» WHAT NEEDS TO BE DONE:
In the material below, find every line containing the string "rest" and return it.

» DATASET RECORDS:
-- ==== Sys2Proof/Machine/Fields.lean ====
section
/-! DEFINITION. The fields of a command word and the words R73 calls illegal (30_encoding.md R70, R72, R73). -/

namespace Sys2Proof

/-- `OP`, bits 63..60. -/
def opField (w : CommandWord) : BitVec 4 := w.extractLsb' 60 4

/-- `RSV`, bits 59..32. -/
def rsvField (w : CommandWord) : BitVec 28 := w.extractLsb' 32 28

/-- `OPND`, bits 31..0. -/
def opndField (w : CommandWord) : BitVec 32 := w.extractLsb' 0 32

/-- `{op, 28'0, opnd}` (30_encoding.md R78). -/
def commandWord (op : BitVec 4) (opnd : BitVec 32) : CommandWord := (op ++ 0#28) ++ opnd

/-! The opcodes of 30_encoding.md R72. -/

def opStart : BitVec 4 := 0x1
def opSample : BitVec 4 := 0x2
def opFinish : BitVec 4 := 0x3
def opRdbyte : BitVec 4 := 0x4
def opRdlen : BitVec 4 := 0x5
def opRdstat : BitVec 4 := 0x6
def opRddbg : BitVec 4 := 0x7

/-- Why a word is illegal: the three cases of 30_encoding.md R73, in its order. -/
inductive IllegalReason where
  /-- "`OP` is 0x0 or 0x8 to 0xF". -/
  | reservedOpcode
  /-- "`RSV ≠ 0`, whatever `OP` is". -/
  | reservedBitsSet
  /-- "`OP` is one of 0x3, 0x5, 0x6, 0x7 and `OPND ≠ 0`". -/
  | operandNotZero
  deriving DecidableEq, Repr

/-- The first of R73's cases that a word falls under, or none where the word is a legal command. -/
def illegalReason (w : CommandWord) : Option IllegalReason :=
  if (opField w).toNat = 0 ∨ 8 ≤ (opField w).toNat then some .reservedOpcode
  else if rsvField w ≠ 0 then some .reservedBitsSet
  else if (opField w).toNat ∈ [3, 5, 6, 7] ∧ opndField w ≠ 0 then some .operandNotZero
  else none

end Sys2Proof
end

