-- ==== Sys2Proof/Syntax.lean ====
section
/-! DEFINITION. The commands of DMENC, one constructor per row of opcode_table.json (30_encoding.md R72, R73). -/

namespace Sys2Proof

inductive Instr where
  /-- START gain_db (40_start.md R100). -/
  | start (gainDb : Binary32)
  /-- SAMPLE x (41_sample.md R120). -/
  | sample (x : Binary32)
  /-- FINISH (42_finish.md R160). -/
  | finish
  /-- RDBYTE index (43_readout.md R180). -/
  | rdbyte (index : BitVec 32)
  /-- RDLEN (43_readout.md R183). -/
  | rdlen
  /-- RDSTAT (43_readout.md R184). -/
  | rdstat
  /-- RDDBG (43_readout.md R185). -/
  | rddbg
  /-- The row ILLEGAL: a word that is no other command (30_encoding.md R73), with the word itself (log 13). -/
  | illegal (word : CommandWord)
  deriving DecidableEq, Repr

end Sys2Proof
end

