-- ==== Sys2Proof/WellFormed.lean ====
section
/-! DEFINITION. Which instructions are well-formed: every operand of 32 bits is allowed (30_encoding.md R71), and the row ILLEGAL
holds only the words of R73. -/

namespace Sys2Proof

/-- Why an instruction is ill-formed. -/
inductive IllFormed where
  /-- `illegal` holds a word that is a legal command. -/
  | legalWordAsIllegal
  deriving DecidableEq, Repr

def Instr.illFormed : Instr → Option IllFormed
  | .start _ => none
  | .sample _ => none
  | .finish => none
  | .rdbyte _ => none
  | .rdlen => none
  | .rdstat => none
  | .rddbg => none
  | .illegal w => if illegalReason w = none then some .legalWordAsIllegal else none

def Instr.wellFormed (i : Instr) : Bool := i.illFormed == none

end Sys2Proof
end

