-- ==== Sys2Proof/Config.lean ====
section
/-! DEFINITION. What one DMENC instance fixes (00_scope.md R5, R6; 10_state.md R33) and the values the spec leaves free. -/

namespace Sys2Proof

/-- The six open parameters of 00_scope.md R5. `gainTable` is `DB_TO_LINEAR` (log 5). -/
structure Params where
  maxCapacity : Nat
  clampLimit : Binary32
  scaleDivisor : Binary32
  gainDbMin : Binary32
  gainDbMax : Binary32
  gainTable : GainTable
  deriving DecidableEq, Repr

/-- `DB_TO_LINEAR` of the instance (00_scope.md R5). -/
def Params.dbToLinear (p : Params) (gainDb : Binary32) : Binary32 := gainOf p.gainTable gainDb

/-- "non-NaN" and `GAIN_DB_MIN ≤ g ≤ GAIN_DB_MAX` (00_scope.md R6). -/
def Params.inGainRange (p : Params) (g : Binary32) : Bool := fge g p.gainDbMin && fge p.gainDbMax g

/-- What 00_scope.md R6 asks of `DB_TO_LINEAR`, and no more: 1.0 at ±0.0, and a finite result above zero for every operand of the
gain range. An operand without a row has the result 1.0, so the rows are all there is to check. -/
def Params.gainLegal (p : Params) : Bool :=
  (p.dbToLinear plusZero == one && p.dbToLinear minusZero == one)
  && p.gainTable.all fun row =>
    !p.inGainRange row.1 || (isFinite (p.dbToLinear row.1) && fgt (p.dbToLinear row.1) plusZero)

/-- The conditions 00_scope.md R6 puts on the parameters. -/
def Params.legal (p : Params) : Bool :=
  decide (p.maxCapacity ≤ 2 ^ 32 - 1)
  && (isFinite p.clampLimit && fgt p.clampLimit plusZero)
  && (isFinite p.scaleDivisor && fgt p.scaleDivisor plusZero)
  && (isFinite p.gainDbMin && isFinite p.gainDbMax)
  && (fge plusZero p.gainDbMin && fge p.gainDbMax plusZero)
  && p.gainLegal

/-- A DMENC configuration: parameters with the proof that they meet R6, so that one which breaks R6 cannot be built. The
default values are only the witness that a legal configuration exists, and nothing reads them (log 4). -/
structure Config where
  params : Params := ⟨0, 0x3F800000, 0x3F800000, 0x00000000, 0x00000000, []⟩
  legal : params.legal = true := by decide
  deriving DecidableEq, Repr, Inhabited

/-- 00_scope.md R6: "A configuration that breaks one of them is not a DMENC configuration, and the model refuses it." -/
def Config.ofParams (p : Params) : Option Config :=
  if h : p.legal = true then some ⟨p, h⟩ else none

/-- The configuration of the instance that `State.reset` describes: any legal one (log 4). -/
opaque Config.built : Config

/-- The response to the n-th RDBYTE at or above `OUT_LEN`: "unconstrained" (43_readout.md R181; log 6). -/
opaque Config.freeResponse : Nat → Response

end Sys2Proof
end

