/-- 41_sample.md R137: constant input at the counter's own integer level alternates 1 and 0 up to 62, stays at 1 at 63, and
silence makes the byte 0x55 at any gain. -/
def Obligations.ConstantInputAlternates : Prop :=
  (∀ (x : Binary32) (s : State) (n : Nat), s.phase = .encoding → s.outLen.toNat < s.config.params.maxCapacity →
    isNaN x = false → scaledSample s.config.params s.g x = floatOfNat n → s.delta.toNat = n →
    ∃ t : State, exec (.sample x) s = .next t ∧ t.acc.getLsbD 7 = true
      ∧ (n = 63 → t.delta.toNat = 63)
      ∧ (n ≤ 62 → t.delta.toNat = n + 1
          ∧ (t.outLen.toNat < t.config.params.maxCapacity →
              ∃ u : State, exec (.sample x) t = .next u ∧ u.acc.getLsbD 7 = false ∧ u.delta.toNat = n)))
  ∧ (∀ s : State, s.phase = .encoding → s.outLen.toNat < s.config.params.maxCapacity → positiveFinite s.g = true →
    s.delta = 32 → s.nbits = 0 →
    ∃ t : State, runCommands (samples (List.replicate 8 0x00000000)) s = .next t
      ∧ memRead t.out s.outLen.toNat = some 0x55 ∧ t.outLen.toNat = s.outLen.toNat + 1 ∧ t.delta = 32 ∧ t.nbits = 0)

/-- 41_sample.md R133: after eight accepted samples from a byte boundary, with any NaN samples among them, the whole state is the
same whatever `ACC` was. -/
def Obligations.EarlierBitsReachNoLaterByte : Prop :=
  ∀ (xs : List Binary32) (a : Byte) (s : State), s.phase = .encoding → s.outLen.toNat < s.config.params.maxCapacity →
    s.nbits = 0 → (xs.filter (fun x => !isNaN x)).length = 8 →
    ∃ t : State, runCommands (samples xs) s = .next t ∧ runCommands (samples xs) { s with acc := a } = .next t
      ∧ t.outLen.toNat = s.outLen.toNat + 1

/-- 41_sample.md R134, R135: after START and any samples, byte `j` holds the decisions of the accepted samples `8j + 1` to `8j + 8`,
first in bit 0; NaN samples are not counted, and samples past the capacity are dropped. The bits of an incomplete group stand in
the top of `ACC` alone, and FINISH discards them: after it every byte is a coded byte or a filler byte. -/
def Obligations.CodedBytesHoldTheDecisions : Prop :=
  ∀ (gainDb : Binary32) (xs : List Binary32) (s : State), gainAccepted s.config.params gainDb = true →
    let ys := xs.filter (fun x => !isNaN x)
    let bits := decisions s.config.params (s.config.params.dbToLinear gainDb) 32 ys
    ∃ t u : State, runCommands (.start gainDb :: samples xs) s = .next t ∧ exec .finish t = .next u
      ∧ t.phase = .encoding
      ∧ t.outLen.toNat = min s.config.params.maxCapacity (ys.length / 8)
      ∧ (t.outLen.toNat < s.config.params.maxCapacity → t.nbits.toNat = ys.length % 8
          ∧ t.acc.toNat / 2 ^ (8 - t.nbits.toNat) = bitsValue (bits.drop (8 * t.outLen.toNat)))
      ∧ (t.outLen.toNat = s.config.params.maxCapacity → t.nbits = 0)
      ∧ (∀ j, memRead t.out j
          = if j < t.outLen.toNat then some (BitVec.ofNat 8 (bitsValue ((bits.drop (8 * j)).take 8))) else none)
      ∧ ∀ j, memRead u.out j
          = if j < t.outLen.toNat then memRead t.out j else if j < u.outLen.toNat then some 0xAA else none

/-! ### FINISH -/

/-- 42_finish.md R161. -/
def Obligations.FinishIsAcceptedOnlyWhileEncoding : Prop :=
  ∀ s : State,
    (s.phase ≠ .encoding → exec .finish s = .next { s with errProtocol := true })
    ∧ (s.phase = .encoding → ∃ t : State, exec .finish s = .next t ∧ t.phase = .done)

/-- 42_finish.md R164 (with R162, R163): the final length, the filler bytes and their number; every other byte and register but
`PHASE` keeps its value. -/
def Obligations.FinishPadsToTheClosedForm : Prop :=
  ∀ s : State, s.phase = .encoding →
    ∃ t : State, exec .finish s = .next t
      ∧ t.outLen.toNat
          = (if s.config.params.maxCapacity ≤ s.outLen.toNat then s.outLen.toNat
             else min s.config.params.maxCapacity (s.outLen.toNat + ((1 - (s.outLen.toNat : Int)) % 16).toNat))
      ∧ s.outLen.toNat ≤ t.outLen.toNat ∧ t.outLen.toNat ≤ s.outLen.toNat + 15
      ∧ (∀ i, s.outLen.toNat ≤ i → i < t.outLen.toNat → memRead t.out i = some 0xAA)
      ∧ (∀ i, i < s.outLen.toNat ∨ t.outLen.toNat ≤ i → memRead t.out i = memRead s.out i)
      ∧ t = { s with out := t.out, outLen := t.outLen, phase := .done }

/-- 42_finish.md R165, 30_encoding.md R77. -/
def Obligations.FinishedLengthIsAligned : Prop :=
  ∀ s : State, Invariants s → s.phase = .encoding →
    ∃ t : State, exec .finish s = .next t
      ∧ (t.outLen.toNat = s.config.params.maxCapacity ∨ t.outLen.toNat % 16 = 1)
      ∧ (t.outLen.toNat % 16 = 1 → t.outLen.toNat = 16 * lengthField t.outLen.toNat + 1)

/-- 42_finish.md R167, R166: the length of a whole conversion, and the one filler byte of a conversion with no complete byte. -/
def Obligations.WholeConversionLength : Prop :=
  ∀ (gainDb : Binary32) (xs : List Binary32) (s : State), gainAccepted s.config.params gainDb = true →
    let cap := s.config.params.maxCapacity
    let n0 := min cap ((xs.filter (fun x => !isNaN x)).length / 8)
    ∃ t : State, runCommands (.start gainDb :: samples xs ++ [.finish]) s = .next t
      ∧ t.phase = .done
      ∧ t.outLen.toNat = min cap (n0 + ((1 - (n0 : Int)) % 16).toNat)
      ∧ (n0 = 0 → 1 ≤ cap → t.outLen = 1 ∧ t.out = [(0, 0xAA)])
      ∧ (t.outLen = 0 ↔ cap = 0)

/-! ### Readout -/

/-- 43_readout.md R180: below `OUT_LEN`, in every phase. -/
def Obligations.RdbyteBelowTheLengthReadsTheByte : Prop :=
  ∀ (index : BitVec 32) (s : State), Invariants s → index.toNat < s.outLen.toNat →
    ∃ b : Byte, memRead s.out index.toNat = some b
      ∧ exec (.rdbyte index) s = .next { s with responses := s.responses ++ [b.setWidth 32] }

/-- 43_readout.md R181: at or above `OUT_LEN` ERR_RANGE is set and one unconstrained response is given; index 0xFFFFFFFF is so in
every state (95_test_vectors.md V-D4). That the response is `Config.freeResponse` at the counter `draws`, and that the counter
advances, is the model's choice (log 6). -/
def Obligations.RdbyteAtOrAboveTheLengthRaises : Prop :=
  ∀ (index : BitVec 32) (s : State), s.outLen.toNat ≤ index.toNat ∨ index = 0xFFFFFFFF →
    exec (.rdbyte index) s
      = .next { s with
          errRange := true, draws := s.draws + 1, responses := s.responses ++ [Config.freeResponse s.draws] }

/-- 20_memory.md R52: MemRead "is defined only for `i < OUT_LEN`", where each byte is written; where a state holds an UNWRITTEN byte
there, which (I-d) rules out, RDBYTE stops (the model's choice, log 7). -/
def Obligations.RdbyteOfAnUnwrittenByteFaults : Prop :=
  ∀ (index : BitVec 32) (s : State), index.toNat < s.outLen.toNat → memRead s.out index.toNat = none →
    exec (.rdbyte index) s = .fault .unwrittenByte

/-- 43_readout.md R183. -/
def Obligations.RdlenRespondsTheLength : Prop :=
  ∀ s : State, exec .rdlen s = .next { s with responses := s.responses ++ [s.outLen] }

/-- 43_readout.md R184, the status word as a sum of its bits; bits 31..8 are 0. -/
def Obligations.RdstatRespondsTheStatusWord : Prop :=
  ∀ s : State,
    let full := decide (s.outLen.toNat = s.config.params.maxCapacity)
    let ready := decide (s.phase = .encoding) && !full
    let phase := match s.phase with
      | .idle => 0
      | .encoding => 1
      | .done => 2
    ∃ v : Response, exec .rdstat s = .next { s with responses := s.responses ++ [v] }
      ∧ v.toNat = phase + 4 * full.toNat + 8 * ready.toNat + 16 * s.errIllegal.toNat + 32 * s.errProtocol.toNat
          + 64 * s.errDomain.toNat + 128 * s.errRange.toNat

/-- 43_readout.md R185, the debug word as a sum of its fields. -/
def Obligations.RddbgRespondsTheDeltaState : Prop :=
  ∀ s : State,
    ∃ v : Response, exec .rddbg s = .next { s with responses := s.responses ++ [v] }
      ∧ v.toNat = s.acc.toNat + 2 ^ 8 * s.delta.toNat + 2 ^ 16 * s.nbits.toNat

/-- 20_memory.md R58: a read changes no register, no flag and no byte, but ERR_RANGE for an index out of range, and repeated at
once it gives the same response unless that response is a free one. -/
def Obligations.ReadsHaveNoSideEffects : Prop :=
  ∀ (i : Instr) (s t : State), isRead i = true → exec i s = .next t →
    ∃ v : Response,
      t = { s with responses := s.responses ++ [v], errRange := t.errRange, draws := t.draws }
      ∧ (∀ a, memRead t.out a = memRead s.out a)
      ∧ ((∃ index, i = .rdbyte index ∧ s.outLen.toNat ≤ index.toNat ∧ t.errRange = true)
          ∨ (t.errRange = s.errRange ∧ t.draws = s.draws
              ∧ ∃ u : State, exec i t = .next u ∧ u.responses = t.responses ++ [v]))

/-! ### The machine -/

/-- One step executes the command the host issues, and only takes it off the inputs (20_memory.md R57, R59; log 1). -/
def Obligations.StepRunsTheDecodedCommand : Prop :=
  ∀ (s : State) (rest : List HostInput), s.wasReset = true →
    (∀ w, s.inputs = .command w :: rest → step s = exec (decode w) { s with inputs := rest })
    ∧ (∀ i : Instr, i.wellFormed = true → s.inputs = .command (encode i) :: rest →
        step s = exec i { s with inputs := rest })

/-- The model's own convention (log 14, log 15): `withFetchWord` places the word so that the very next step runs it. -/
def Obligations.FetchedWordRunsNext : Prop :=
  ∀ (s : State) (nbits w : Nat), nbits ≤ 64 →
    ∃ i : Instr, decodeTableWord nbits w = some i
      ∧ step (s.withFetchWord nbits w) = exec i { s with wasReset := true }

» SOLUTION:
  ∀ (s : State) (rest : List HostInput), s.wasReset = true →
    (∀ w, s.inputs = .command w :: rest → step s = exec (decode w) { s with inputs := rest })
    ∧ (∀ i : Instr, i.wellFormed = true → s.inputs = .command (encode i) :: rest →
        step s = exec i { s with inputs := rest })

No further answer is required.